* **Activity**
Find how many lines in the entries below carry the word "full" and answer with only that figure.

* **Data provided**
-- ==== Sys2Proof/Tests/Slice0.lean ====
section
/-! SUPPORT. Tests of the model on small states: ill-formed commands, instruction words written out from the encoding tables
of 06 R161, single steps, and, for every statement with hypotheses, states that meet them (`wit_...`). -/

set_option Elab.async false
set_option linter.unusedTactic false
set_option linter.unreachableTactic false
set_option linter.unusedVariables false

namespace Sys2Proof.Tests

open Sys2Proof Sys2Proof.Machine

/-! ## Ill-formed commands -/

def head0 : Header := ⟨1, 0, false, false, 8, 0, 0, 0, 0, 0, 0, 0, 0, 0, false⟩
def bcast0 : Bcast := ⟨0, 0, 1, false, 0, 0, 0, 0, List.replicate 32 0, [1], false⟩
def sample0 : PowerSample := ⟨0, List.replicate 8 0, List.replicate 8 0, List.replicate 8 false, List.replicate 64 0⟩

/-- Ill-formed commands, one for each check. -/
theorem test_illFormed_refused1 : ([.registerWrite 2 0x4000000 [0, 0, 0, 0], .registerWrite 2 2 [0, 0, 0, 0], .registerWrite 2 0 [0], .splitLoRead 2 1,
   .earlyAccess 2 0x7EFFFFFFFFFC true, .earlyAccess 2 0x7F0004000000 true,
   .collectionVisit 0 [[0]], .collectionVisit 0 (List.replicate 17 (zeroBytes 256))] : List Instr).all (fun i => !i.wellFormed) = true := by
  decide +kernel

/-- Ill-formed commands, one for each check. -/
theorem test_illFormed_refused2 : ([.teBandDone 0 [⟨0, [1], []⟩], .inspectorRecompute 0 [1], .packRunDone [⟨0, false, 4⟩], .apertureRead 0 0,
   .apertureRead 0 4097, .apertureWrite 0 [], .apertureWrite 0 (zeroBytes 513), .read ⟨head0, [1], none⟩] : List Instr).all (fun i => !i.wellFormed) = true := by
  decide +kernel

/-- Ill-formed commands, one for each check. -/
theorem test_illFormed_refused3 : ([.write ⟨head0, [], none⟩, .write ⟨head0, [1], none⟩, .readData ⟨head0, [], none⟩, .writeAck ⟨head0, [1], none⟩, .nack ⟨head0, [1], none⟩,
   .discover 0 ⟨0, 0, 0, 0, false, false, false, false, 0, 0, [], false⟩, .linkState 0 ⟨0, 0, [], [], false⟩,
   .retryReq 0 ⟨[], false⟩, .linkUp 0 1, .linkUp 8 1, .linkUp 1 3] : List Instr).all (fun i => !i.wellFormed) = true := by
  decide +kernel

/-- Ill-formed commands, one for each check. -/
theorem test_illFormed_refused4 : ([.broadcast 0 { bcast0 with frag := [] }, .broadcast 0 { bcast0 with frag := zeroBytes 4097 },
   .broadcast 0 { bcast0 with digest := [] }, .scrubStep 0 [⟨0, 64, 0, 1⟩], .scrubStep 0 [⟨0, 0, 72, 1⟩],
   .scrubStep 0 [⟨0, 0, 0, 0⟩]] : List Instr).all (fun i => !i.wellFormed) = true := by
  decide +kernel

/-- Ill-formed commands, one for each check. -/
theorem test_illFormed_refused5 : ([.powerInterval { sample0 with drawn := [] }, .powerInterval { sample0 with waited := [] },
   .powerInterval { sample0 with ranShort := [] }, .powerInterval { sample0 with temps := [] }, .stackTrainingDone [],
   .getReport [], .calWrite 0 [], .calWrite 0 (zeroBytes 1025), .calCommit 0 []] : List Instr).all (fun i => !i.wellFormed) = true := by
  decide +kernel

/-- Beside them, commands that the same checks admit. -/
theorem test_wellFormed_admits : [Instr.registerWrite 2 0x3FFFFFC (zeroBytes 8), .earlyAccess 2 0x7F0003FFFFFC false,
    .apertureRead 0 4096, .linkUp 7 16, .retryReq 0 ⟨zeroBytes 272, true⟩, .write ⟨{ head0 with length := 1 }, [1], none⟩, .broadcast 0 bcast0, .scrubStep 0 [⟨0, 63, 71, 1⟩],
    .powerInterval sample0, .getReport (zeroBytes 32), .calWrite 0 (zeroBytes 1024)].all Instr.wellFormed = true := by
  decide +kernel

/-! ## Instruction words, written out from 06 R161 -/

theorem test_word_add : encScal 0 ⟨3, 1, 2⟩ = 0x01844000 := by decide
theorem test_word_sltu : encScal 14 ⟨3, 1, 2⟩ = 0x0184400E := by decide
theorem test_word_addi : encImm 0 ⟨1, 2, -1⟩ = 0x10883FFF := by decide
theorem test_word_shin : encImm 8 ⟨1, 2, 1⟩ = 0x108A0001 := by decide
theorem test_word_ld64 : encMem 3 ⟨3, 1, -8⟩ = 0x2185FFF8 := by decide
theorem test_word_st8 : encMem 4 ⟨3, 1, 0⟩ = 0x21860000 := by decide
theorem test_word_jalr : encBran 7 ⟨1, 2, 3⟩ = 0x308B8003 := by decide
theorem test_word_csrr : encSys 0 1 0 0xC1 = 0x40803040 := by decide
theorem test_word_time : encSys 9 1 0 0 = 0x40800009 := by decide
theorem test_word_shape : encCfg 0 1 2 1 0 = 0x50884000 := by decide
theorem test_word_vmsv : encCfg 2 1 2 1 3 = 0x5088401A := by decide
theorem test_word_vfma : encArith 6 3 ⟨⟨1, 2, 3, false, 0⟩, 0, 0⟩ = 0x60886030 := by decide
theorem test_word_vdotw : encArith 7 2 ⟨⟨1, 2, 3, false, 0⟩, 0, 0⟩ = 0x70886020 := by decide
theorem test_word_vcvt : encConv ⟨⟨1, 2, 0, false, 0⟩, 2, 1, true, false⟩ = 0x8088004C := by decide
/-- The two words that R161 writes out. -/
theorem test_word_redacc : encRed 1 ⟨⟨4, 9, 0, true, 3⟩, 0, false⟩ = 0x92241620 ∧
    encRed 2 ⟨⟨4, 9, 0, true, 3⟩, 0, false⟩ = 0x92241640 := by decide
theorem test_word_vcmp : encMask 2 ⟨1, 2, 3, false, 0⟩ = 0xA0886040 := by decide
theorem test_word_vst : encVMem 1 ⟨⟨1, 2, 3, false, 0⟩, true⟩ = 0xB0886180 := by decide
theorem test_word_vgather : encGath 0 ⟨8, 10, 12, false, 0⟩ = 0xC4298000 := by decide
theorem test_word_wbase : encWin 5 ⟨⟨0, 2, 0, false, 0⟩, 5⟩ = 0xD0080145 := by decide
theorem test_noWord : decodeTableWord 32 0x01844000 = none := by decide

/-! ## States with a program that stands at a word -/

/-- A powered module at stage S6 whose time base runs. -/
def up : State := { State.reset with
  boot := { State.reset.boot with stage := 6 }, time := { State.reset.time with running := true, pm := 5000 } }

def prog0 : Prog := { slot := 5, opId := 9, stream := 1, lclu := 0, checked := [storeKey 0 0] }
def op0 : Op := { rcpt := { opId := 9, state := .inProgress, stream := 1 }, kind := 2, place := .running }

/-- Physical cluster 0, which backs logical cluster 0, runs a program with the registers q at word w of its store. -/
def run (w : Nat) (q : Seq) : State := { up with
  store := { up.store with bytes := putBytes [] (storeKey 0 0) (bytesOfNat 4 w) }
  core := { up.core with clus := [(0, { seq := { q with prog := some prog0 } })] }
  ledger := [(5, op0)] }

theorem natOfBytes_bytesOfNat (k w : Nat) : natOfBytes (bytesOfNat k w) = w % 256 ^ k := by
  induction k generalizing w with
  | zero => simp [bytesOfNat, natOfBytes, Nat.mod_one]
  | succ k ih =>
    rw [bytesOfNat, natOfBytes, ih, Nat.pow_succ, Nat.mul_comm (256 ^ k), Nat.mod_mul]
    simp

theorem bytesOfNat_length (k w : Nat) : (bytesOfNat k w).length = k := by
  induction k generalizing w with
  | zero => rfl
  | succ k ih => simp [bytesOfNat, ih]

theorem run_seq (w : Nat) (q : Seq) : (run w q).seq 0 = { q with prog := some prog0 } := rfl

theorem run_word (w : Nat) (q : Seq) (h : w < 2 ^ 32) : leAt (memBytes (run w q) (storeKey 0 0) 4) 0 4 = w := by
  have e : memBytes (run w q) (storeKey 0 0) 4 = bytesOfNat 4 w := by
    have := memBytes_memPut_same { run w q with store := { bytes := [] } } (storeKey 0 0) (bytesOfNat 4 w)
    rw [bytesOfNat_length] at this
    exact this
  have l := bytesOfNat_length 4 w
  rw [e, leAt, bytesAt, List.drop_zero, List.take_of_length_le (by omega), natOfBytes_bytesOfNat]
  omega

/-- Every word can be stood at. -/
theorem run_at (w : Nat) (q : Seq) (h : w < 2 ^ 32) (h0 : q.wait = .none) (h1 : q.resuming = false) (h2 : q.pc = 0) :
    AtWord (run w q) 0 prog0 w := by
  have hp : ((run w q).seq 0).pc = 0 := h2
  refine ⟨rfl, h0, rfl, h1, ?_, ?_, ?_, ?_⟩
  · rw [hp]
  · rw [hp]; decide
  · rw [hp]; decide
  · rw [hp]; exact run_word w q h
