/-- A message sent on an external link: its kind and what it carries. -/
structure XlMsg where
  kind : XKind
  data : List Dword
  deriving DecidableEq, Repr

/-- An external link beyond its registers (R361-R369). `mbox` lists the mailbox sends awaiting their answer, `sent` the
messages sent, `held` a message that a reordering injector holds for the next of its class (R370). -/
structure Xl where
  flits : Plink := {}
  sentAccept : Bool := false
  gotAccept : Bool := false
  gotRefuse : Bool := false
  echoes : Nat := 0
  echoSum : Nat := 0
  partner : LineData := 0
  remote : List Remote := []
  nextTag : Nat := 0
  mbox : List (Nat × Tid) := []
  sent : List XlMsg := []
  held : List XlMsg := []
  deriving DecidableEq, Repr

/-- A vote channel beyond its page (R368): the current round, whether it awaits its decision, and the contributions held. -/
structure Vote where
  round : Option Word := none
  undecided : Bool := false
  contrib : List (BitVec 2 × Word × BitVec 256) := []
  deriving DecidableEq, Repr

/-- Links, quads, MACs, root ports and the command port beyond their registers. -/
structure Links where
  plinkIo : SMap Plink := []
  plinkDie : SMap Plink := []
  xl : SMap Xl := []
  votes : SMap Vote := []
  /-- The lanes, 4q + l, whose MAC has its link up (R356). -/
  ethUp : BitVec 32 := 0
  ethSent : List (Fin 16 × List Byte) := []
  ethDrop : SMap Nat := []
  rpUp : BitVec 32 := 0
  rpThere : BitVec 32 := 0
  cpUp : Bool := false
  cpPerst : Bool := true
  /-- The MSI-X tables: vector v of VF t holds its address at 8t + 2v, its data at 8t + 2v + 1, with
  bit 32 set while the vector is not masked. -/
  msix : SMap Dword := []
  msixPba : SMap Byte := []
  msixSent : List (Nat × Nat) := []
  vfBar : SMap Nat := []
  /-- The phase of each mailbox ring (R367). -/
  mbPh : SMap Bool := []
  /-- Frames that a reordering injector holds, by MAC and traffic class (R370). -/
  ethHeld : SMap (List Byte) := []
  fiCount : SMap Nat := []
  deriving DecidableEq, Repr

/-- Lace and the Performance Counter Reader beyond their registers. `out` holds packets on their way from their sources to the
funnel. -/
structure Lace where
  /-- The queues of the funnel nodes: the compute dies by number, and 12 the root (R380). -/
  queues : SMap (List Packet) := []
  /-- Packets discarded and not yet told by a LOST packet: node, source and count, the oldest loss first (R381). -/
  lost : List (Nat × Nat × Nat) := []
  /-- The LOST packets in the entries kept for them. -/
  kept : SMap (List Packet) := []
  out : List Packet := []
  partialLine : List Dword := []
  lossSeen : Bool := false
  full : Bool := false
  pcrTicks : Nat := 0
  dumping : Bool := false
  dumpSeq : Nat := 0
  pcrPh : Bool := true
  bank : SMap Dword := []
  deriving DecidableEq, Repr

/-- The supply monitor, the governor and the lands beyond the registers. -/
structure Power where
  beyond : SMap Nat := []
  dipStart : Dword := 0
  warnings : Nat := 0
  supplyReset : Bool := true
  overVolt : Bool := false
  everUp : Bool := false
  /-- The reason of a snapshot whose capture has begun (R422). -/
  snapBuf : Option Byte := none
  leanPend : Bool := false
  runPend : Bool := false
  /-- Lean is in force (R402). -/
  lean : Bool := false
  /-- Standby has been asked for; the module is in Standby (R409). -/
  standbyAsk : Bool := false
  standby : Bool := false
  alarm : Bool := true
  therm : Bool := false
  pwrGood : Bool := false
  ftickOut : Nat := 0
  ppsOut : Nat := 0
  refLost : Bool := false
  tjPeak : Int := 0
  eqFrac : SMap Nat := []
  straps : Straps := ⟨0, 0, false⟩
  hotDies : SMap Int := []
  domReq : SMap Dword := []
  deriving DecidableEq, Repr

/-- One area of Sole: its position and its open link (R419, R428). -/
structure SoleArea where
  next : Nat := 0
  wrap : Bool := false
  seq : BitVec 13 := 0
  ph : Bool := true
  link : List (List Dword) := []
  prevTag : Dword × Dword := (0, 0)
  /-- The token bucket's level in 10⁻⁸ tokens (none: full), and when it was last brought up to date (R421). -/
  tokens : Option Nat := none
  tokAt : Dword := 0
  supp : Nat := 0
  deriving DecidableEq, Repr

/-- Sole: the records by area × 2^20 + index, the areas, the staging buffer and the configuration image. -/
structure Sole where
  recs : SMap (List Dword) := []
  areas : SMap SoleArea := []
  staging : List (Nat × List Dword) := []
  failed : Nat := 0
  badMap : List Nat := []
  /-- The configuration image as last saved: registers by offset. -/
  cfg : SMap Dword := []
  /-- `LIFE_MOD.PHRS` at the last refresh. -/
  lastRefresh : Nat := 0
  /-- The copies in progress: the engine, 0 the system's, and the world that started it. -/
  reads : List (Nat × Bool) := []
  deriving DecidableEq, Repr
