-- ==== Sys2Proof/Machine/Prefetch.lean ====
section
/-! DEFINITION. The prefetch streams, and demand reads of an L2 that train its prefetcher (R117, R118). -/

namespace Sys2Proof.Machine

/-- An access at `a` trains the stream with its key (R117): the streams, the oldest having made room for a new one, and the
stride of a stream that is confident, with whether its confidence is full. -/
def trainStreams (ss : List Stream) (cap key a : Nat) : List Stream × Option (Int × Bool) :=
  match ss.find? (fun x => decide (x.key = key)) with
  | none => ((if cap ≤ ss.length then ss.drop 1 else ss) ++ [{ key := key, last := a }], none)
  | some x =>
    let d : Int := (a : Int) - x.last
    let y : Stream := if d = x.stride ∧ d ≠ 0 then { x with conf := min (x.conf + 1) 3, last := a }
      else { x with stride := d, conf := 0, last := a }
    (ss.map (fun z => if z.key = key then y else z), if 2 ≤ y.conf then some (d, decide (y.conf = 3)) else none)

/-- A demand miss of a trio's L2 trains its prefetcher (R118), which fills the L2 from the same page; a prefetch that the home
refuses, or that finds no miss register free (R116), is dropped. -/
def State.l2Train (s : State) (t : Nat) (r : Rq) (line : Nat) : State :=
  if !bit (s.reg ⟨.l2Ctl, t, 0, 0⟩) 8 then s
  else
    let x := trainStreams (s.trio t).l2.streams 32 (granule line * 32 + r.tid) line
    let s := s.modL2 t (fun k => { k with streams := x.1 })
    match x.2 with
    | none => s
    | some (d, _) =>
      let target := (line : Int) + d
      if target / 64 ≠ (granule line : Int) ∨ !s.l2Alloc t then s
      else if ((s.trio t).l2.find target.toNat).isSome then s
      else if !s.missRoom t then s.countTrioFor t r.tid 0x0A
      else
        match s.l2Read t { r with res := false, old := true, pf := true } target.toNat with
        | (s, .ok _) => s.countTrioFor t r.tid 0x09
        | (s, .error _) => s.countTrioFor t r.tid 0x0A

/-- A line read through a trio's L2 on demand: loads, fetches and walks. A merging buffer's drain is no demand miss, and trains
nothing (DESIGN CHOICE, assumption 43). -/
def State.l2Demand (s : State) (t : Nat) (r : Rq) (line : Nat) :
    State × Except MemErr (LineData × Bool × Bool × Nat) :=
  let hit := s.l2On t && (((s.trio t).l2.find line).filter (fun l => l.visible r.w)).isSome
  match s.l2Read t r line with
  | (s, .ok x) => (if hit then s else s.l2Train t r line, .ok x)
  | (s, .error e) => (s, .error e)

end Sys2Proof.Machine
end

* **Output of the task**
3